Sunday, December 12, 2010

Too much and not at all

I have a tendency to hold onto things for too long, especially as they relate to the opinions, feelings and sensibilities of others. Even when I bare neither intent nor responsibility, I catch myself dwelling on the most inconsequential of events. I believe that it stems from the duality of my characteristic self-consciousness coupled with a certain obliviousness for my surroundings of an interpersonal nature. Recent events  have born this out in a rather dramatic, if extreme example.

Apparently, I am capable of standing in the wake of a full on natural disaster, and yet, still be left wondering, "was it something I said?"

Sunday, November 21, 2010

One sentence

In the midst of a stormy downpour, I stand frozen staring back through the soggy mist as rain steaks down my face like tears of regret for what could have been; and then, I remind myself, "it's only water".

Thursday, April 29, 2010

Atmosphere

So often my mood rises and falls with the shining sun, then again with the moon and stars. Dusk and dawn, with their expansive beauty, just ease the transitions between skies of brightly lit optimism and those of infinite possibilities. I've never been a much for clouds.

Wednesday, March 31, 2010

Platstic ball-and-chain

Sitting, stopped at a green light in the midst of an unwanted morning rush. My brain stuck in neutral, I'm unable to engage no matter the force applied. The present is lost to me, fixed on some inconsequential mistake of the recent past. I misplaced my hat and gloves last night.

Wednesday, March 17, 2010

Z's

Silence slips sideways,
Soothing subtle subconscious simmerings,
Slowly sifting,
Softly shifting,
Sleep.

Monday, February 01, 2010

The Coming Avalanche

While generally considered cataclysmic, there are always preconditions leading up to the event--an over-accumulation of material both too heavy and unstable for the base to hold. Walls are built to contain it and, perhaps, they can be made to work. Mostly, they only exacerbate the problem; creating a condition of even greater pileup. Stresses build. Great effort is exerted in attempts to ignore the situation, but the cracks are clearly visible. Questions begin to grow about the solidity of the base itself. Will the whole thing simply come down? Could the wall itself be the problem? Might it have been better to just deal with each eroding storm as it fell? At this point, these questions appear merely rhetorical. And, here I am, reduced to the passive voice.

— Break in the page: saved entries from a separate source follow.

@[simp] theorem Block.raiseTimer_timeline : (k.raiseTimer).timeline = k.timeline := rfl
@[simp] theorem Block.raiseTimer_activeMask : (k.raiseTimer).activeMask = k.activeMask := rfl
@[simp] theorem Block.raiseTimer_port : (k.raiseTimer).port = k.port := rfl
@[simp] theorem Block.raiseTimer_dir : (k.raiseTimer).dir = k.dir := rfl
@[simp] theorem Block.raiseTimer_timerConfigured : (k.raiseTimer).timerConfigured = k.timerConfigured := rfl
@[simp] theorem Block.raiseTimer_ie : (k.raiseTimer).ie = k.ie := rfl
@[simp] theorem Block.raiseTimer_tmrPending : (k.raiseTimer).tmrPending = true := rfl
@[simp] theorem Block.raiseTimer_tx : (k.raiseTimer).tx = k.tx := rfl
@[simp] theorem Block.raiseTimer_fg : (k.raiseTimer).fg = k.fg := rfl
@[simp] theorem Block.raiseTimer_tmrCount : (k.raiseTimer).tmrCount = k.tmrCount := rfl
@[simp] theorem Block.raiseTimer_now : (k.raiseTimer).now = k.now := rfl
@[simp] theorem Block.raiseTimer_burstStart : (k.raiseTimer).burstStart = k.burstStart := rfl
@[simp] theorem Block.raiseTimer_burstCount : (k.raiseTimer).burstCount = k.burstCount := rfl
@[simp] theorem Block.raiseTimer_trace : (k.raiseTimer).trace = k.trace := rfl
@[simp] theorem Block.raiseTimer_answers : (k.raiseTimer).answers = k.answers := rfl

@[simp] theorem Block.setTmrCount_timeline (n : Time) : (k.setTmrCount n).timeline = k.timeline := rfl
@[simp] theorem Block.setTmrCount_activeMask (n : Time) : (k.setTmrCount n).activeMask = k.activeMask := rfl
@[simp] theorem Block.setTmrCount_port (n : Time) : (k.setTmrCount n).port = k.port := rfl
@[simp] theorem Block.setTmrCount_dir (n : Time) : (k.setTmrCount n).dir = k.dir := rfl
@[simp] theorem Block.setTmrCount_timerConfigured (n : Time) : (k.setTmrCount n).timerConfigured = k.timerConfigured := rfl
@[simp] theorem Block.setTmrCount_ie (n : Time) : (k.setTmrCount n).ie = k.ie := rfl
@[simp] theorem Block.setTmrCount_tmrPending (n : Time) : (k.setTmrCount n).tmrPending = k.tmrPending := rfl
@[simp] theorem Block.setTmrCount_tx (n : Time) : (k.setTmrCount n).tx = k.tx := rfl
@[simp] theorem Block.setTmrCount_fg (n : Time) : (k.setTmrCount n).fg = k.fg := rfl
@[simp] theorem Block.setTmrCount_tmrCount (n : Time) : (k.setTmrCount n).tmrCount = n := rfl
@[simp] theorem Block.setTmrCount_now (n : Time) : (k.setTmrCount n).now = k.now := rfl
@[simp] theorem Block.setTmrCount_burstStart (n : Time) : (k.setTmrCount n).burstStart = k.burstStart := rfl
@[simp] theorem Block.setTmrCount_burstCount (n : Time) : (k.setTmrCount n).burstCount = k.burstCount := rfl
@[simp] theorem Block.setTmrCount_trace (n : Time) : (k.setTmrCount n).trace = k.trace := rfl
@[simp] theorem Block.setTmrCount_answers (n : Time) : (k.setTmrCount n).answers = k.answers := rfl

@[simp] theorem Block.setNow_timeline (n : Time) : (k.setNow n).timeline = k.timeline := rfl
@[simp] theorem Block.setNow_activeMask (n : Time) : (k.setNow n).activeMask = k.activeMask := rfl
@[simp] theorem Block.setNow_port (n : Time) : (k.setNow n).port = k.port := rfl
@[simp] theorem Block.setNow_dir (n : Time) : (k.setNow n).dir = k.dir := rfl
@[simp] theorem Block.setNow_timerConfigured (n : Time) : (k.setNow n).timerConfigured = k.timerConfigured := rfl
@[simp] theorem Block.setNow_ie (n : Time) : (k.setNow n).ie = k.ie := rfl
@[simp] theorem Block.setNow_tmrPending (n : Time) : (k.setNow n).tmrPending = k.tmrPending := rfl
@[simp] theorem Block.setNow_tx (n : Time) : (k.setNow n).tx = k.tx := rfl
@[simp] theorem Block.setNow_fg (n : Time) : (k.setNow n).fg = k.fg := rfl
@[simp] theorem Block.setNow_tmrCount (n : Time) : (k.setNow n).tmrCount = k.tmrCount := rfl
@[simp] theorem Block.setNow_now (n : Time) : (k.setNow n).now = n := rfl
@[simp] theorem Block.setNow_burstStart (n : Time) : (k.setNow n).burstStart = k.burstStart := rfl
@[simp] theorem Block.setNow_burstCount (n : Time) : (k.setNow n).burstCount = k.burstCount := rfl
@[simp] theorem Block.setNow_trace (n : Time) : (k.setNow n).trace = k.trace := rfl
@[simp] theorem Block.setNow_answers (n : Time) : (k.setNow n).answers = k.answers := rfl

Thursday, January 21, 2010

Unanswered

Cruising along at 66mph, rain-streaked letters on the rear window of a passing van, their intent obscured by the recent storm. An overactive imagination suggests that maybe they were in reverse--scrawled from the other side of the pane. Morbid thoughts of a desperate plea for help replace the frivolous image of "wash me" spelled in dust. Van speeds away; questions remain.

Is it prudence or cowardice that fails to give chase?

Wednesday, January 13, 2010

Just a tinge

I wouldn't so much call it humor, more like a slight edge of whimsy. Whatever the name, I prefer my writing to have a certain lightness to it. However, when life seems a bit too humorless, such writing becomes difficult. Writing, for me, is less a didactic pursuit than one of self-fulfillment. It provides some structure to my often circular thinking and helps convey things that my poor oratory skills render impossible. But, mostly, I write because I enjoy the process. I entertain myself with the idea that it's a reflection of a better self, one I can carefully craft to sound exactly as I wish. Of course, its nice to imagine I'm pondering deep thoughts, but really, its more important to simply be able to look back at what I've said and smile. When I've nothing happy to write about, at least, perhaps, I can find some amusement in how I've writ it.